Pos Tagging을 위해 다음과 같은 모델을 만들것이다.

Imgur

from torch.nn.parameter import Parameter
from torch.nn.modules   import Module
from torch.nn import init
import math

class BD_LSTM_Tagger(Module):

    def __init__(self, embedding_dim, hidden_dim, vocab_size, tagset_size):
        super(BD_LSTM_Tagger, self).__init__()

        self.hidden_dim = hidden_dim
        self.word_embeddings = nn.Embedding(vocab_size, embedding_dim)

        # The LSTM takes word embeddings as inputs, and outputs hidden states
        # with dimensionality hidden_dim.
        self.lstm_LtoR = nn.LSTM(embedding_dim, hidden_dim)
        self.lstm_RtoL = nn.LSTM(embedding_dim, hidden_dim)

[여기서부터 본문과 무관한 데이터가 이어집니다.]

/-- There are no zero divisors. -/
theorem mul2_ne_zero {x y : Gfp2} (hx : Below p x) (hy : Below p y) (hx0 : x ≠ ⟨0, 0⟩) (hy0 : y ≠ ⟨0, 0⟩) :
    mul2 p x y ≠ ⟨0, 0⟩ := by
  intro h
  have hzero : residue p (gauss x) * residue p (gauss y) = 0 := by
    rw [← residue_mul2 hp.pos, h, ← map_zero (residue p)]
    rfl
  have hy1 : residue p (gauss y) = residue p 0 := by
    calc residue p (gauss y)
        = residue p (gauss x) * residue p (gauss (inv2 p x)) * residue p (gauss y) := by
          rw [residue_mul_inv2 hp hmod hx hx0, one_mul]
      _ = residue p (gauss (inv2 p x)) * (residue p (gauss x) * residue p (gauss y)) := by ring
      _ = residue p 0 := by rw [hzero, mul_zero, map_zero]
  exact hy0 (eq_of_residue_eq hy (zero_below hp.pos) hy1)

/-- A product that is a nonzero value times its own inverse is 1 as well. -/
theorem eq_inv2_of_mul_eq_mul_inv2 {x y m : Gfp2} (hx : Below p x) (h0 : x ≠ ⟨0, 0⟩) (hm : Below p m) (hm0 : m ≠ ⟨0, 0⟩)
    (hy : Below p y)
    (h : residue p (gauss y) * residue p (gauss x) = residue p (gauss m) * residue p (gauss (inv2 p m))) : y = inv2 p x :=
  eq_inv2_of_mul_eq_one hp hmod hx h0 hy (h.trans (residue_mul_inv2 hp hmod hm hm0))

/-! The batch inverses: each output times its input is the product of the inputs times the product's inverse. -/

theorem inv3Formula_eq_inv2 {z0 z1 z2 : Gfp2} (h0 : Below p z0) (h1 : Below p z1) (h2 : Below p z2)
    (n0 : z0 ≠ ⟨0, 0⟩) (n1 : z1 ≠ ⟨0, 0⟩) (n2 : z2 ≠ ⟨0, 0⟩) :
    inv3Formula p z0 z1 z2 = (inv2 p z0, inv2 p z1, inv2 p z2) := by
  have below (x y : Gfp2) : Below p (mul2 p x y) := mul2_below hp.pos x y
  have hm0 : inv3Product p z0 z1 z2 ≠ ⟨0, 0⟩ := mul2_ne_zero hp hmod (below _ _) h2 (mul2_ne_zero hp hmod h0 h1 n0 n1) n2
  have output {z o : Gfp2} := eq_inv2_of_mul_eq_mul_inv2 hp hmod (x := z) (y := o) (hm := below _ z2) (hm0 := hm0)
  rw [inv3Formula]
  refine Prod.ext (output h0 n0 (below _ _) ?_) (Prod.ext (output h1 n1 (below _ _) ?_) (output h2 n2 (below _ _) ?_))
  all_goals
    simp only [inv3Product, residue_mul2 hp.pos]
    ring

theorem inv4Formula_eq_inv2 {z0 z1 z2 z3 : Gfp2} (h0 : Below p z0) (h1 : Below p z1) (h2 : Below p z2) (h3 : Below p z3)
    (n0 : z0 ≠ ⟨0, 0⟩) (n1 : z1 ≠ ⟨0, 0⟩) (n2 : z2 ≠ ⟨0, 0⟩) (n3 : z3 ≠ ⟨0, 0⟩) :
    inv4Formula p z0 z1 z2 z3 = (inv2 p z0, inv2 p z1, inv2 p z2, inv2 p z3) := by
  have below (x y : Gfp2) : Below p (mul2 p x y) := mul2_below hp.pos x y
  have hm0 : inv4Product p z0 z1 z2 z3 ≠ ⟨0, 0⟩ := mul2_ne_zero hp hmod (below _ _) h3
    (mul2_ne_zero hp hmod (below _ _) h2 (mul2_ne_zero hp hmod h0 h1 n0 n1) n2) n3
  have output {z o : Gfp2} := eq_inv2_of_mul_eq_mul_inv2 hp hmod (x := z) (y := o) (hm := below _ z3) (hm0 := hm0)
  rw [inv4Formula]
  refine Prod.ext (output h0 n0 (below _ _) ?_) (Prod.ext (output h1 n1 (below _ _) ?_)
    (Prod.ext (output h2 n2 (below _ _) ?_) (output h3 n3 (below _ _) ?_)))
  all_goals
    simp only [inv4Product, residue_mul2 hp.pos]
    ring

end

end Sys2Proof.Machine

namespace Sys2Proof.Proofs
open Sys2Proof.Machine

/-- Settles O37: Fermat's little theorem for the norm, which is 0 for zero alone. -/
theorem inversesInvertModuloAPrime : Obligations.InversesInvertModuloAPrime := by
  intro p hp hmod
  refine ⟨fun a ha hlt => mulp_eq_one_of_cast hp.one_lt ?_, ?_, fun x hx h0 => ⟨mul2_inv2 hp hmod hx h0, fun hn => ?_⟩,
    inv2_zero hp.pos⟩
  · have ha0 : (a : ZMod p) ≠ 0 := fun h => Nat.not_dvd_of_pos_of_lt ha hlt ((ZMod.natCast_eq_zero_iff a p).mp h)
    simpa [invp_eq] using mul_pow_sub_two hp ha0
  · rw [invp_eq, zero_pow (by omega), Nat.zero_mod]
  · exact cast_norm2_ne_zero hp hmod hx h0 (by rw [hn, Nat.cast_zero])

/-- Settles O38: uniqueness of inverses for nonzero inputs, and a zero factor in every output otherwise. -/
theorem batchInverseEqualsTheSingleInverses : Obligations.BatchInverseEqualsTheSingleInverses := by
  intro p hp hmod z0 z1 z2 z3 h0 h1 h2 h3
  refine ⟨fun n0 n1 n2 => ⟨inv3Formula_eq_inv2 hp hmod h0 h1 h2 n0 n1 n2, fun n3 =>
    inv4Formula_eq_inv2 hp hmod h0 h1 h2 h3 n0 n1 n2 n3⟩, fun hmem => ?_, fun hmem => ?_⟩
  · have hm := inv3Product_of_zero_mem hp.pos hmem
    exact ⟨inv3Formula_of_product_zero hp.pos hm, by rw [hm, norm2_zero]⟩
  · have hm := inv4Product_of_zero_mem hp.pos hmem
    exact ⟨inv4Formula_of_product_zero hp.pos hm, by rw [hm, norm2_zero]⟩

end Sys2Proof.Proofs
end

section
/-! The curve commands of 43_curve.md: the point formulas of Machine/Formulas.lean multiplied out in the residue ring (R710,
R711, R712), and what the common frame answers when a command checks that its destinations differ (R1003). -/

namespace Sys2Proof.Machine
open Sys2Proof.Claims Sys2Proof.Safety

/-- Writing back what a point register holds changes nothing. -/
@[simp] theorem State.setP_self (s : State) (n : PReg) : s.setP n (s.P n) = s := by simp [State.setP, State.P]

section
variable {p : Nat} (hp : 0 < p)
include hp

/-- The five registers that CSET loads from (A, C), in exact Gaussian arithmetic (R700). -/
theorem curveOf_eq_reduce (a c : Gfp2) :
    curveOf p a c = ⟨a, c, reduce p (gauss a + 2 * gauss c), reduce p (gauss a - 2 * gauss c), reduce p (4 * gauss c)⟩ := by
  refine CurveRegs.mk.injEq .. |>.mpr ⟨rfl, rfl, eq_reduce_of_residue hp (add2_below hp _ _) ?_,
    eq_reduce_of_residue hp (sub2_below hp _ _) ?_, eq_reduce_of_residue hp (add2_below hp _ _) ?_⟩
  all_goals
    simp only [residue_add2 hp, residue_sub2 hp, map_add, map_sub, map_mul, map_ofNat]
    ring

/-- A canonical point is the reduction of every pair of Gaussian integers of its coordinates' classes. -/
theorem point_eq_reduce_of_residue {v : Point} {g h : GaussianInt} (hv : PointBelow p v)
    (hx : residue p (gauss v.x) = residue p g) (hz : residue p (gauss v.z) = residue p h) :
    v = ⟨reduce p g, reduce p h⟩ :=
  congrArg₂ Point.mk (eq_reduce_of_residue hp hv.1 hx) (eq_reduce_of_residue hp hv.2 hz)

/-- The sequence's last t1 is 4XZ (R710). -/
theorem xdblFormula_eq_double (a24p c24 : Gfp2) (v : Point) : xdblFormula p a24p c24 v = double p a24p c24 v := by
  refine point_eq_reduce_of_residue hp (xdblFormula_below hp _ _ _) ?_ ?_
  all_goals
    simp only [xdblFormula, residue_mul2 hp, residue_sqr2 hp, residue_sub2 hp, residue_add2 hp, map_mul, map_add, map_sub,
      map_pow, map_ofNat]
    ring

/-- The sum and the difference of the sequence's two products are 2(Xa·Xb - Za·Zb) and 2(Za·Xb - Xa·Zb) (R712). -/
theorem xaddFormula_eq_diffAdd (a b : Point) (xd : Gfp2) : xaddFormula p a b xd = diffAdd p a b xd := by
  refine point_eq_reduce_of_residue hp (xaddFormula_below hp _ _ _) ?_ ?_
  all_goals
    simp only [xaddFormula, residue_mul2 hp, residue_sqr2 hp, residue_sub2 hp, residue_add2 hp, map_mul, map_sub, map_pow,
      map_ofNat]
    ring

/-- The sequence ends with t4 = 2X, t0 = 2Z, and its two squares are of D + N and D - N (R711). -/
theorem xtplFormula_eq_triple (a24p a24m : Gfp2) (v : Point) : xtplFormula p a24p a24m v = triple p a24p a24m v := by
  refine point_eq_reduce_of_residue hp (xtplFormula_below hp _ _ _) ?_ ?_
  all_goals
    simp only [xtplFormula, residue_mul2 hp, residue_sqr2 hp, residue_sub2 hp, residue_add2 hp, map_mul, map_add, map_sub,
      map_pow, map_ofNat]
    ring

end

/-- E_ALIAS: the two destinations name one register, in a configured CORE (R1003). -/
theorem command_alias {c : Checks} {s : State} (effect : State) (hi : c.illegal = false) (hc : s.cfgOk = true)
    (ha : c.aliased = true) : command c effect s = .next (failed s .eAlias) := by
  have hv : c.verdict s = .eAlias := by simp [Checks.verdict, hi, hc, ha]
  rw [command_of_failed (by simp [hv]), hv, finish_error _ (by decide), failed]

section
variable {α : Type} [DecidableEq α] {d a : α} {rs : List FReg} {s : State}

/-- A command that checks its two destinations beside CFG_OK and the sources `rs` completes once the destinations differ and
the sources are canonical. -/
theorem command_of_distinct (effect : State) (hc : s.cfgOk = true) (hd : d ≠ a) (hr : Canonical s rs) :
    command { aliased := decide (d = a), sources := rs } effect s = .next (completed effect) :=
  command_completed effect rfl hc (decide_eq_false hd) rfl nofun rfl hr rfl

/-- The three errors of such a command. -/
theorem errors_of_destinations {i : Instr} {effect : State}
    (h : exec i s = command { aliased := decide (d = a), sources := rs } effect s) :
    NeedsConfig i s ∧ Raises i (d = a) .eAlias s ∧ NeedsCanonical i rs (d ≠ a) s :=
  ⟨fun hc => h.trans (command_nocfg effect rfl rfl hc),
    fun hc hd => h.trans (command_alias effect rfl hc (decide_eq_true hd)),
    fun hc hd hr => h.trans (command_noncanon effect rfl hc (decide_eq_false hd) nofun nofun nofun hr)⟩

end

/-- A canonical point register lies below a positive modulus. -/
theorem mod_pos_of_canonical_point {s : State} {a : PReg} (h : Canonical s (PReg.comps a)) : 0 < s.mod :=
  mod_pos_of_canonical (List.forall_mem_append.mp h).1

end Sys2Proof.Machine

namespace Sys2Proof.Proofs
open Sys2Proof.Machine Sys2Proof.Claims

/-- Settles O40: the sequences of R710 and R712 multiplied out; XDBLADD's two values are computed before its first write. -/
theorem xdblXaddXdbladdWriteTheirPoints : Obligations.XdblXaddXdbladdWriteTheirPoints := by
  refine ⟨fun d a s hc hr => ?_, fun d a b c s hc hr => ?_, fun d a b s hc hd hr => ?_, fun d a b c s => ?_⟩
  · rw [← xdblFormula_eq_double (mod_pos_of_canonical_point hr)]
    exact command_of_canonical _ hc hr
  · have ha : Canonical s (PReg.comps a) := (List.forall_mem_append.mp (List.forall_mem_append.mp hr).1).1
    rw [← xaddFormula_eq_diffAdd (mod_pos_of_canonical_point ha)]
    exact command_of_canonical _ hc hr
  · have hp : 0 < s.mod := mod_pos_of_canonical_point (List.forall_mem_append.mp (List.forall_mem_append.mp hr).1).1
    rw [← xdblFormula_eq_double hp, ← xaddFormula_eq_diffAdd hp]
    exact command_of_distinct _ hc hd hr
  · obtain ⟨hdblCfg, hdblCanon⟩ := errors_of_sources (i := .xdbl d a) (s := s) rfl
    obtain ⟨haddCfg, haddCanon⟩ := errors_of_sources (i := .xadd d a b c) (s := s) rfl
    exact ⟨hdblCfg, hdblCanon, haddCfg, haddCanon, errors_of_destinations rfl⟩

/-- Settles O41: the sequence of R711 multiplied out. -/
theorem xtplWritesTheTriple : Obligations.XtplWritesTheTriple := by
  intro d a s
  refine ⟨fun hc hr => ?_, errors_of_sources rfl⟩
  rw [← xtplFormula_eq_triple (mod_pos_of_canonical_point hr)]
  exact command_of_canonical _ hc hr

/-- Settles O39: CSET's registers in exact arithmetic; CGET checks no source, so any register value may be copied. -/
theorem csetCgetMoveTheCurve : Obligations.CsetCgetMoveTheCurve := by
  refine ⟨fun a b s hc hr => ?_, fun d a s hc hd => ?_, fun a b s => errors_of_sources rfl, fun d a s => ?_⟩
  · intro A C
    rw [← curveOf_eq_reduce (mod_pos_of_canonical (List.forall_mem_append.mp hr).1)]
    exact command_of_canonical _ hc hr
  · exact command_of_distinct (rs := []) _ hc hd nofun
  · obtain ⟨hcfg, halias, -⟩ := errors_of_destinations (i := .cget d a) (s := s) rfl
    exact ⟨hcfg, halias⟩

/-- Settles O42: SEL = 0 writes back what the point registers hold, SEL = 1 each other's point. -/
theorem pcswapFollowsTheSelector : Obligations.PcswapFollowsTheSelector := by
  intro a b s
  refine ⟨fun hc hr => ?_, errors_of_selector rfl⟩
  have swap : SelLegal s → exec (.pcswap a b) s = .next (completed
      ((s.setP a (swapIf s.selBit (s.P a) (s.P b)).1).setP b (swapIf s.selBit (s.P a) (s.P b)).2)) :=
    fun hs => command_of_selector _ hc hs hr
  constructor
  · intro h
    rw [swap (.inl h), selBit_of_zero h]
    simp [swapIf]
  · intro h
    rw [swap (.inr h), selBit_of_one h]
    simp [swapIf]

end Sys2Proof.Proofs
end

section
/-! The three-point ladder of 44_ladder.md: its loop as a fold over the scalar's bits (R801), from which the low bits alone
matter (R803); the branch-free iteration (R802); and the exact iteration modulo p. -/

namespace Sys2Proof.Machine
open Sys2Proof.Claims

/-- The bits n-1 down to 0 of m, the order in which R801 reads them. -/
def scalarBits (m n : Nat) : List Bool := (List.range n).reverse.map m.testBit

theorem scalarBits_succ (m n : Nat) : scalarBits m (n + 1) = m.testBit n :: scalarBits m n := by
  simp [scalarBits, List.range_succ]

/-- The bits below n are those of the remainder modulo 2^n. -/
theorem scalarBits_mod_two_pow (m n : Nat) : scalarBits (m % 2 ^ n) n = scalarBits m n := by
  refine List.map_congr_left fun i hi => ?_
  have hlt : i < n := by simpa using hi
  simp [Nat.testBit_mod_two_pow, hlt]

section
variable (p : Nat) (c : LadderInput)

/-- The loop of R801 is the fold of its iteration over the bits. -/
theorem ladderLoop_eq_foldl (m n : Nat) (r : LadderRegs) :
    ladderLoop p c m n r = (scalarBits m n).foldl (fun r bit => ladderStep p c bit r) r := by
  induction n generalizing r with
  | zero => rfl
  | succ n ih => rw [ladderLoop, ih, scalarBits_succ, List.foldl_cons]

theorem ladderLoop_mod_two_pow (m n : Nat) (r : LadderRegs) :
    ladderLoop p c (m % 2 ^ n) n r = ladderLoop p c m n r := by
  rw [ladderLoop_eq_foldl, scalarBits_mod_two_pow, ← ladderLoop_eq_foldl]

end

/-- The three points as the triple that the exact iteration works on. -/
def LadderRegs.points (r : LadderRegs) : Point × Point × Point := (r.r0, r.r1, r.r2)

/-- The constant c of R33 is the reduction of the integer c. -/
theorem k2_eq_reduce (p c : Nat) : k2 p c = reduce p c := by
  simp [k2, kp, reduce, Int.toNat_emod]

/-- The start of R801 in exact arithmetic. -/
theorem ladderStart_points (p : Nat) (c : LadderInput) :
    (ladderStart p c).points = (⟨reduce p 1, reduce p 0⟩, ⟨c.xQ, reduce p 1⟩, ⟨c.xP, reduce p 1⟩) := by
  simp [ladderStart, LadderRegs.points, k2_eq_reduce]

section
variable {p : Nat} (hp : 0 < p)
include hp

/-- Differential addition is symmetric in its two points. -/
theorem xaddFormula_comm (a b : Point) (xd : Gfp2) : xaddFormula p a b xd = xaddFormula p b a xd := by
  rw [xaddFormula_eq_diffAdd hp, xaddFormula_eq_diffAdd hp]
  simp only [diffAdd]
  congr 2 <;> ring

/-- A swap before and after the XDBLADD only exchanges the two points of its addition (R802). -/
theorem swapIteration_eq_ladderStep (c : LadderInput) (bit : Bool) (r : LadderRegs) :
    swapIteration p c bit r = ladderStep p c bit r := by
  cases bit with
  | false => rfl
  | true => simp [swapIteration, ladderStep, swapIf, selectIf, xaddFormula_comm hp r.r1 r.r0]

        # The linear layer that maps from hidden state space to tag space
        self.hidden2y = nn.Linear(hidden_dim*2, tag_size)
        self.hidden_LtoR = self.init_hidden()
        self.hidden_RtoL = self.init_hidden()

    def init_hiddens(self):
            self.hidden_LtoR = self.init_hidden()
            self.hidden_RtoL = self.init_hidden()


    def init_hidden(self):
        # Before we've done anything, we dont have any hidden state.
        # Refer to the Pytorch documentation to see exactly
        # why they have this dimensionality.
        # The axes semantics are (num_layers, minibatch_size, hidden_dim)
        return (torch.zeros(1, 1, self.hidden_dim) ,
                torch.zeros(1, 1, self.hidden_dim))

    def forward(self, sentence):

        length = len(sentence)

        embeded_sent = self.word_embeddings(sentence)
        lstm_out_LtoR, self.hidden_LtoR = self.lstm_LtoR( embeded_sent.view(length, 1, -1), self.hidden_LtoR)

        reversed_embeds = embeded_sent # reversed(self.embeded_sent)
        lstm_out_RtoL, self.hidden_RtoL = self.lstm_RtoL( reversed_embeds.view(length, 1, -1), self.hidden_RtoL)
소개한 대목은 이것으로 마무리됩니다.